-------- STUDY MATERIAL --------

/-- The one pass takes the float and access waiters parked AUDIT for the container in the order of their stamps. -/
theorem stepPass_order (s : State) (c : Container) : ∃ order : List (FloatWaiter ⊕ AccessWaiter),
    order.Perm ((s.float.waiters.filter fun w => w.park == .access .audit c).map .inl
        ++ (s.safe.waiters.filter fun w => w.reason == .audit && w.container == c).map .inr)
    ∧ order.Pairwise (fun v w => stampOf v ≤ stampOf w) ∧ stepPass c s = order.foldl retryEither s := by
  obtain ⟨perm, sorted⟩ := sorted_waiters ((s.float.waiters.filter fun w => w.park == .access .audit c).map .inl
    ++ (s.safe.waiters.filter fun w => w.reason == .audit && w.container == c).map .inr)
  refine ⟨_, perm, sorted, ?_⟩
  rw [List.foldl_map, List.map_append, List.map_map, List.map_map]
  unfold stepPass
  refine congrArg (fun f => List.foldl f s _) ?_
  funext acc v
  obtain ⟨n, v⟩ := v
  cases v <;> rfl

/-! ## The report that a parking condition has ended (R52, R119, R130) -/

/-- A tray whose pending auto-post is for one of the compartments reported. -/
def reportedFor (among : CompIx → Bool) (s : State) (y : TrayIx) : Prop :=
  look s.recon.pending y = true ∧ (trayOf s y).state = .counted ∧ ∃ c, destinationOf s y = some c ∧ among c = true

/-- The marks of the reports given, once a report is made. -/
def reportedMarks (among : CompIx → Bool) (s : State) : Vector Bool 2 :=
  Vector.ofFn fun t => look s.recon.reported t || (look s.recon.pending t && (trayOf s t).state == .counted
    && (match destinationOf s t with | some c => among c | none => false))

theorem look_reportedMarks (among : CompIx → Bool) (s : State) (y : TrayIx) :
    look (reportedMarks among s) y = true ↔ look s.recon.reported y = true ∨ reportedFor among s y := by
  cases dest : destinationOf s y <;> simp [reportedMarks, reportedFor, dest, and_assoc]

theorem parkingEnded_eq (among : CompIx → Bool) (toFloat : Bool) (s : State) :
    parkingEnded among toFloat s = { s with
      recon := { s.recon with reported := reportedMarks among s }
      float := { s.float with retryDue := s.float.retryDue
        + (if toFloat = true ∧ ∃ c, reserve s = some c ∧ among c = true then 1 else 0) } } := by
  have told : (toFloat && (match reserve s with | some c => among c | none => false)) = true
      ↔ toFloat = true ∧ ∃ c, reserve s = some c ∧ among c = true := by
    cases reserve s <;> simp
  by_cases owed : toFloat = true ∧ ∃ c, reserve s = some c ∧ among c = true
  · rw [if_pos owed]
    exact if_pos (told.mpr owed)
  · rw [if_neg owed]
    exact if_neg (mt told.mp owed)

/-- Settles O22: the three requests, the one pass, and the report. -/
theorem stepsAndRouting : Obligations.StepsAndRouting := by
  refine ⟨fun s h hr => ⟨fun c on hc => ?_, fun k ps priority hp => ?_⟩, stepPass_order, fun among toFloat s => ?_⟩
  · have step := stepContainer_eq hc
    refine ⟨setAuditStep_settled on hr step, fun unmarked => ?_, fun marked => ?_⟩
    · rw [releaseStep_taken hr hc, releaseStepOf_unmarked h _ unmarked]
    · rw [releaseStep_taken hr hc, releaseStepOf_marked h _ marked]
  · have entry := setRouting_settled k ps hr hp
    rw [newRoute_office] at entry
    exact entry
  · dsimp only
    rw [parkingEnded_eq]
    exact ⟨look_reportedMarks among s, rfl⟩

end Sys2Proof.Machine
end

section
/-! RESTORE COUNTER, RESET OPERATIONS and ACCEPT VARIANCE (R77, R91, R107): the abandonment of the running count (R90), the answers to
the waiters of a list, and a settlement in every class (R104). -/

namespace Sys2Proof.Machine

variable {s t : State}

/-! ## The ports (R193, R196) -/

theorem portOf_modPort (p q : Port) (f : PortRec → PortRec) (s : State) :
    portOf (modPort p f s) q = if q = p then f (portOf s p) else portOf s q := by
  cases p <;> cases q <;> rfl

theorem modPort_eq (p : Port) (f : PortRec → PortRec) (s : State) :
    modPort p f s = { s with ports := (modPort p f s).ports } := by
  cases p <;> rfl

theorem modPort_routing (p : Port) (f : PortRec → PortRec) (s : State) :
    (modPort p f s).ports.routing = s.ports.routing := by
  cases p <;> rfl

theorem answer_eq (p : Port) (tag : Tag) (c : Code) (d : Nat) (l : List Field) (s : State) :
    answer p tag c d l s = { s with ports := (answer p tag c d l s).ports } := modPort_eq ..

/-- A notice raised changes the ports alone (R196). -/
theorem raise_eq (k : NoticeKind) (x : Subject) (l : List Field) (s : State) :
    raise k x l s = { s with ports := (raise k x l s).ports } := by
  unfold raise
  dsimp only
  generalize look s.ports.routing (kindIx k) = route
  generalize ({ kind := k, subject := x, priority := route.priority, day := s.day.number, time := s.day.clock, content := l }
    : Notice) = n
  have entered (b : Bool) (p : Port) (u : State) :
      ∃ r, (if b = true then modPort p (enqueue n) u else u) = { u with ports := r } := by
    cases b
    · exact ⟨u.ports, rfl⟩
    · exact ⟨_, modPort_eq p (enqueue n) u⟩
  obtain ⟨a, ha⟩ := entered (route.ports.office || officeAlways k) .office s
  obtain ⟨b, hb⟩ := entered route.ports.till .till { s with ports := a }
  obtain ⟨c, hc⟩ := entered route.ports.courier .courier { s with ports := b }
  rw [ha, hb, hc]

/-! ## Waiters answered (R193, R205) -/

/-- The waiters of a list answered in its order. -/
def answerEach (ws : List (Port × Tag)) (c : Code) (s : State) : State :=
  ws.foldl (fun acc w => answer w.1 w.2 c 0 [] acc) s

theorem answerEach_eq (ws : List (Port × Tag)) (c : Code) (s : State) :
    answerEach ws c s = { s with ports := (answerEach ws c s).ports } := by
  induction ws generalizing s with
  | nil => rfl
  | cons w ws ih =>
    rw [answerEach, List.foldl_cons]
    refine (ih _).trans ?_
    rw [answer_eq]
    rfl

theorem portOf_answer (p q : Port) (tag : Tag) (c : Code) (s : State) :
    portOf (answer p tag c 0 [] s) q = if q = p then { portOf s p with
      slots := put (portOf s p).slots tag { slotOf s p tag with state := .answered }
      responses := (portOf s p).responses
        ++ framesOf { tag := tag.1, code := (slotOf s p tag).code, outcome := c, detail := 0, results := [] } }
      else portOf s q := portOf_modPort ..

theorem slotOf_answer (p q : Port) (tag u : Tag) (c : Code) (s : State) :
    slotOf (answer p tag c 0 [] s) q u
      = if (q, u) = (p, tag) then { slotOf s q u with state := .answered } else slotOf s q u := by
  rw [slotOf, portOf_answer]
  by_cases port : q = p
  · subst port
    by_cases slot : u = tag
    · subst slot
      simp
    · simp [look_put, slot, slotOf]
  · simp [port, slotOf]

/-- Answering leaves the code that a slot's answer echoes. -/
theorem slotOf_answer_code (p q : Port) (tag u : Tag) (c : Code) (s : State) :
    (slotOf (answer p tag c 0 [] s) q u).code = (slotOf s q u).code := by
  rw [slotOf_answer]
  split <;> rfl

theorem answersEach (ws : List (Port × Tag)) (c : Code) (s : State) : AnswersEach ws c s (answerEach ws c s) := by
  induction ws generalizing s with
  | nil => exact ⟨by simp [answerEach], by simp [answerEach], by simp [answerEach], rfl⟩
  | cons w ws ih =>
    obtain ⟨responses, slots, rest, routing⟩ := ih (answer w.1 w.2 c 0 [] s)
    have step : answerEach (w :: ws) c s = answerEach ws c (answer w.1 w.2 c 0 [] s) := rfl
    rw [step]
    refine ⟨fun p => ?_, fun p tag => ?_, fun p => ?_, ?_⟩
    · rw [responses, portOf_answer]
      simp only [slotOf_answer_code]
      by_cases here : p = w.1
      · subst here
        simp
      · rw [if_neg here, List.filter_cons_of_neg (by simpa using Ne.symm here)]
    · rw [slots, slotOf_answer]
      by_cases later : (p, tag) ∈ ws <;> by_cases here : (p, tag) = w <;> simp [later, here]
    · obtain ⟨link, notices, dropped, line⟩ := rest p
      rw [link, notices, dropped, line, portOf_answer]
      split
      · next here => subst here; exact ⟨rfl, rfl, rfl, rfl⟩
      · exact ⟨rfl, rfl, rfl, rfl⟩
    · rw [routing]
      exact modPort_routing ..

theorem AnswersEach.of_ports {ws : List (Port × Tag)} {c : Code} {u : State} (h : AnswersEach ws c u t) (hp : u.ports = s.ports) :
    AnswersEach ws c s t := by
  have ports (p : Port) : portOf u p = portOf s p := by cases p <;> simp [portOf, hp]
  obtain ⟨responses, slots, rest, routing⟩ := h
  simp only [slotOf, ports] at responses slots rest
  exact ⟨responses, slots, rest, routing.trans (by rw [hp])⟩

theorem dismissCounts_eq (sel : CountWaiter → Bool) (c : Code) (s : State) :
    dismissCounts sel c s
      = answerEach ((s.count.waiters.filter sel).map fun w => (w.port, w.tag)) c (discardCounts sel s) := by
  rw [answerEach, List.foldl_map]
  rfl

/-! ## The running count abandoned (R90, R183) -/

/-- Where the occupancy has not risen, no mark is reached, and each stays only while its level is still met (R184). -/
theorem journalMarks_of_le {before : Nat} (h : occupancy s ≤ before) :
    journalMarks before s = { s with store := { s.store with journal := { s.store.journal with
      high := s.store.journal.high && decide (Config.journalHigh ≤ occupancy s)
      full := s.store.journal.full && decide (Config.journalSize ≤ occupancy s) } } } := by
  have unreached (level : Nat) (b : Bool) : (decide (before < level) && decide (level ≤ occupancy s) && !b) = false := by
    rw [Bool.and_eq_false_iff]
    refine .inl (Bool.eq_false_iff.mpr fun both => ?_)
    simp only [Bool.and_eq_true, decide_eq_true_eq] at both
    omega
  unfold journalMarks
  dsimp only
  rw [unreached, unreached, Bool.or_false, Bool.or_false, if_neg Bool.false_ne_true, if_neg Bool.false_ne_true,
    Bool.and_comm s.store.journal.high, Bool.and_comm s.store.journal.full]

theorem releaseEntry_eq (s : State) :
    releaseEntry s = { s with store := { s.store with journal := { s.store.journal with
      held := s.store.journal.held - 1
      high := s.store.journal.high
        && decide (Config.journalHigh ≤ s.store.journal.entries.length + (s.store.journal.held - 1))
      full := s.store.journal.full
        && decide (Config.journalSize ≤ s.store.journal.entries.length + (s.store.journal.held - 1)) } } } :=
  journalMarks_of_le (Nat.add_le_add_left (Nat.sub_le ..) _)

theorem abandonCount_eq {r : RunningCount} (hr : s.count.running = some r) : abandonCount s = abandoned r s := by
  rw [abandonCount, hr]
  dsimp only
  rw [invalidate, releaseEntry_eq]
  rfl

theorem withdrawRunning_some {r : RunningCount} (hr : s.count.running = some r) :
    withdrawRunning s = answer r.port r.tag .withdrawn 0 [] (abandoned r s) := by
  rw [withdrawRunning, hr, ← abandonCount_eq hr]

theorem withdrawRunning_none (hr : s.count.running = none) : withdrawRunning s = s := by
  rw [withdrawRunning, hr]

/-! ## A settlement in every class (R104) -/

theorem fold_oweAttempt_eq (l : List TrayIx) (s : State) :
    l.foldl (fun acc t => oweAttempt t acc) s = { s with recon := { s.recon with
      attemptDue := (l.foldl (fun acc t => oweAttempt t acc) s).recon.attemptDue } } := by
  induction l generalizing s with
  | nil => rfl
  | cons t l ih =>
    rw [List.foldl_cons]
    refine (ih _).trans ?_
    have one : ∃ v, oweAttempt t s = { s with recon := { s.recon with attemptDue := v } } := by
      unfold oweAttempt
      split
      · exact ⟨_, rfl⟩
      · exact ⟨s.recon.attemptDue, rfl⟩
    obtain ⟨v, hv⟩ := one
    rw [hv]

--------

#### TASK PROMPT:
Given the entries above, count how many lines include the word "destinationOf"; respond with the number only.

#### WRITTEN ANSWER:
3